All of lore.kernel.org
 help / color / mirror / Atom feed
* scsi-mq performance check
@ 2015-12-18 14:58 John Garry
  2015-12-18 15:08 ` Hannes Reinecke
  0 siblings, 1 reply; 6+ messages in thread
From: John Garry @ 2015-12-18 14:58 UTC (permalink / raw)
  To: bart.vanassche, hch, hare, linux-scsi

Hi,

I have started to enable scsi-mq on the HiSilicon SAS driver.

Are there hints/checks I should use to make sure it is configured 
correctly/optimally? In my initial testing I have seen some performance 
improvements, but none like what I have seen in presentations.

Cheers,
John



^ permalink raw reply	[flat|nested] 6+ messages in thread

* Re: scsi-mq performance check
  2015-12-18 14:58 scsi-mq performance check John Garry
@ 2015-12-18 15:08 ` Hannes Reinecke
  2015-12-18 15:19   ` Bart Van Assche
  0 siblings, 1 reply; 6+ messages in thread
From: Hannes Reinecke @ 2015-12-18 15:08 UTC (permalink / raw)
  To: John Garry, bart.vanassche, hch, linux-scsi

On 12/18/2015 03:58 PM, John Garry wrote:
> Hi,
>
> I have started to enable scsi-mq on the HiSilicon SAS driver.
>
> Are there hints/checks I should use to make sure it is configured
> correctly/optimally?

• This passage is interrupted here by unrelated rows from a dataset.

-- ==== Sys2Proof/Laws/FrameMedia.lean ====
section
/-! SUPPORT. What each operation of tasks, packets and queues can change. -/

namespace Sys2Proof.Machine

/- Machine/BeaconOps.lean. -/

@[simp] theorem State.rxError_within {l : List Part} {s t : State} {a1 a2 a3} (hAudio : Part.audio ∈ l) (hEvents : Part.events ∈ l) :
    Within l s (State.rxError t a1 a2 a3) ↔ Within l s t := by
  simp only [State.rxError]
  repeat' split
  all_goals simp [*]

@[simp] theorem State.beaconHeader_within {l : List Part} {s t : State} {a1 a2 a3} (hAudio : Part.audio ∈ l) (hEvents : Part.events ∈ l) :
    Within l s (State.beaconHeader t a1 a2 a3) ↔ Within l s t := by
  simp only [State.beaconHeader]
  repeat' split
  all_goals simp [*]

@[simp] theorem State.foreignPacket_within {l : List Part} {s t : State} {a1 a2 a3 a4 a5 a6} (hAudio : Part.audio ∈ l) (hEvents : Part.events ∈ l) :
    Within l s (State.foreignPacket t a1 a2 a3 a4 a5 a6) ↔ Within l s t := by
  simp only [State.foreignPacket]
  repeat' split
  all_goals simp [*]

@[simp] theorem State.steerTo_within {l : List Part} {s t : State} {a1 a2 a3} (hAudio : Part.audio ∈ l) (hEvents : Part.events ∈ l) :
    Within l s (State.steerTo t a1 a2 a3) ↔ Within l s t := by
  simp only [State.steerTo]
  repeat' split
  all_goals simp [*]

@[simp] theorem State.ownPacket_within {l : List Part} {s t : State} {a1 a2 a3 a4 a5} (hAudio : Part.audio ∈ l) (hEvents : Part.events ∈ l) :
    Within l s (State.ownPacket t a1 a2 a3 a4 a5) ↔ Within l s t := by
  simp only [State.ownPacket]
  repeat' split
  all_goals simp [*]

@[simp] theorem State.beaconPayload_within {l : List Part} {s t : State} {a1 a2 a3 a4 a5} (hAudio : Part.audio ∈ l) (hEvents : Part.events ∈ l) :
    Within l s (State.beaconPayload t a1 a2 a3 a4 a5) ↔ Within l s t := by
  simp only [State.beaconPayload]
  repeat' split
  all_goals simp [*]

@[simp] theorem State.beaconCheck_within {l : List Part} {s t : State} {a1 a2} (hAudio : Part.audio ∈ l) (hEvents : Part.events ∈ l) :
    Within l s (State.beaconCheck t a1 a2) ↔ Within l s t := by
  simp only [State.beaconCheck]
  repeat' split
  all_goals simp [*]

@[simp] theorem State.beaconDefer_within {l : List Part} {s t : State} {a1 a2 a3} (hAudio : Part.audio ∈ l) (hEvents : Part.events ∈ l) :
    Within l s (State.beaconDefer t a1 a2 a3) ↔ Within l s t := by
  simp only [State.beaconDefer]
  repeat' split
  all_goals simp [*]

@[simp] theorem State.beaconDetect_within {l : List Part} {s t : State} {a1 a2 a3 a4 a5} (hAudio : Part.audio ∈ l) (hEvents : Part.events ∈ l) :
    Within l s (State.beaconDetect t a1 a2 a3 a4 a5) ↔ Within l s t := by
  simp only [State.beaconDetect]
  repeat' split
  all_goals simp [*]

@[simp] theorem State.beaconPassDue_within {l : List Part} {s t : State} {a1 a2} (hAudio : Part.audio ∈ l) (hEvents : Part.events ∈ l) :
    Within l s (State.beaconPassDue t a1 a2) ↔ Within l s t := by
  simp only [State.beaconPassDue]
  repeat' split
  all_goals simp [*]

@[simp] theorem State.beaconDue_within {l : List Part} {s t : State} {a1 a2 a3} (hAudio : Part.audio ∈ l) (hEvents : Part.events ∈ l) :
    Within l s (State.beaconDue t a1 a2 a3) ↔ Within l s t := by
  simp only [State.beaconDue]
  repeat' split
  all_goals simp [*]

@[simp] theorem State.beaconSearch_within {l : List Part} {s t : State} {a1 a2} (hAudio : Part.audio ∈ l) (hEvents : Part.events ∈ l) :
    Within l s (State.beaconSearch t a1 a2) ↔ Within l s t := by
  simp only [State.beaconSearch]
  repeat' split
  all_goals simp [*]

@[simp] theorem State.beaconSample_within {l : List Part} {s t : State} {a1 a2 a3} (hAudio : Part.audio ∈ l) (hEvents : Part.events ∈ l) :
    Within l s (State.beaconSample t a1 a2 a3) ↔ Within l s t := by
  simp only [State.beaconSample]
  repeat' split
  all_goals simp [*]

@[simp] theorem State.beaconListen_within {l : List Part} {s t : State} {a1 a2 a3} (hAudio : Part.audio ∈ l) (hEvents : Part.events ∈ l) :
    Within l s (State.beaconListen t a1 a2 a3) ↔ Within l s t := by
  simp only [State.beaconListen]
  repeat' split
  all_goals simp [*]

/- Machine/JitterOps.lean. -/

@[simp] theorem State.driftPacket_within {l : List Part} {s t : State} {a1 a2 a3 a4} (hAudio : Part.audio ∈ l) :
    Within l s (State.driftPacket t a1 a2 a3 a4) ↔ Within l s t := by
  simp only [State.driftPacket]
  repeat' split
  all_goals simp [*]

@[simp] theorem State.anchorLeg_within {l : List Part} {s t : State} {a1 a2 a3} (hAudio : Part.audio ∈ l) (hEvents : Part.events ∈ l) :
    Within l s (State.anchorLeg t a1 a2 a3) ↔ Within l s t := by
  simp only [State.anchorLeg]
  repeat' split
  all_goals simp [*]

@[simp] theorem State.closeBlock_within {l : List Part} {s t : State} {a1} (hAudio : Part.audio ∈ l) (hEvents : Part.events ∈ l) :
    Within l s (State.closeBlock t a1) ↔ Within l s t := by
  simp only [State.closeBlock]
  repeat' split
  all_goals simp [*]

@[simp] theorem State.jbPlace_within {l : List Part} {s t : State} {a1 a2 a3} (hAudio : Part.audio ∈ l) (hEvents : Part.events ∈ l) :
    Within l s (State.jbPlace t a1 a2 a3) ↔ Within l s t := by
  simp only [State.jbPlace]
  repeat' split
  all_goals simp [*]

/- Machine/Egress.lean. -/

@[simp] theorem State.countSent_within {l : List Part} {s t : State} {a1 a2 a3} (hPorts : Part.ports ∈ l) :
    Within l s (State.countSent t a1 a2 a3) ↔ Within l s t := by
  simp only [State.countSent]
  repeat' split
  all_goals simp [*]

@[simp] theorem State.startFrame_within {l : List Part} {s t : State} {a1 a2 a3 a4 a5 a6} (hFwd : Part.fwd ∈ l) (hEgress : Part.egress ∈ l) (hTime : Part.time ∈ l) (hPorts : Part.ports ∈ l) :
    Within l s (State.startFrame t a1 a2 a3 a4 a5 a6) ↔ Within l s t := by
  simp only [State.startFrame]
  repeat' split
  all_goals first | (simp [*]; done) | (simp [*]; split <;> simp [*])

/- Machine/VideoDecode.lean. -/

@[simp] theorem State.releaseAus_within {l : List Part} {s t : State} {a1 a2 a3} (hEscs : Part.escs ∈ l) (hPools : Part.pools ∈ l) (hVideo : Part.video ∈ l) (hEvents : Part.events ∈ l) :
    Within l s (State.releaseAus a1 a2 a3 t) ↔ Within l s t := by
  induction a3 generalizing t a2 with
  | zero => rfl
  | succ n ih =>
    simp only [State.releaseAus]
    repeat' split
    all_goals simp [*]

In my initial testing I have seen some
> performance improvements, but none like what I have seen in
> presentations.
>
The whole thing is build around having symmetric submit and receive 
queues, so that we can tack a send/receive queue pair to the same 
CPU. With that we can ensure that we don't have any cache 
invalidation, as the request is already in the cache for that CPU 
when the completion is recieved. _And_ we can get rid of most 
spinlocks as other CPUs cannot access our request.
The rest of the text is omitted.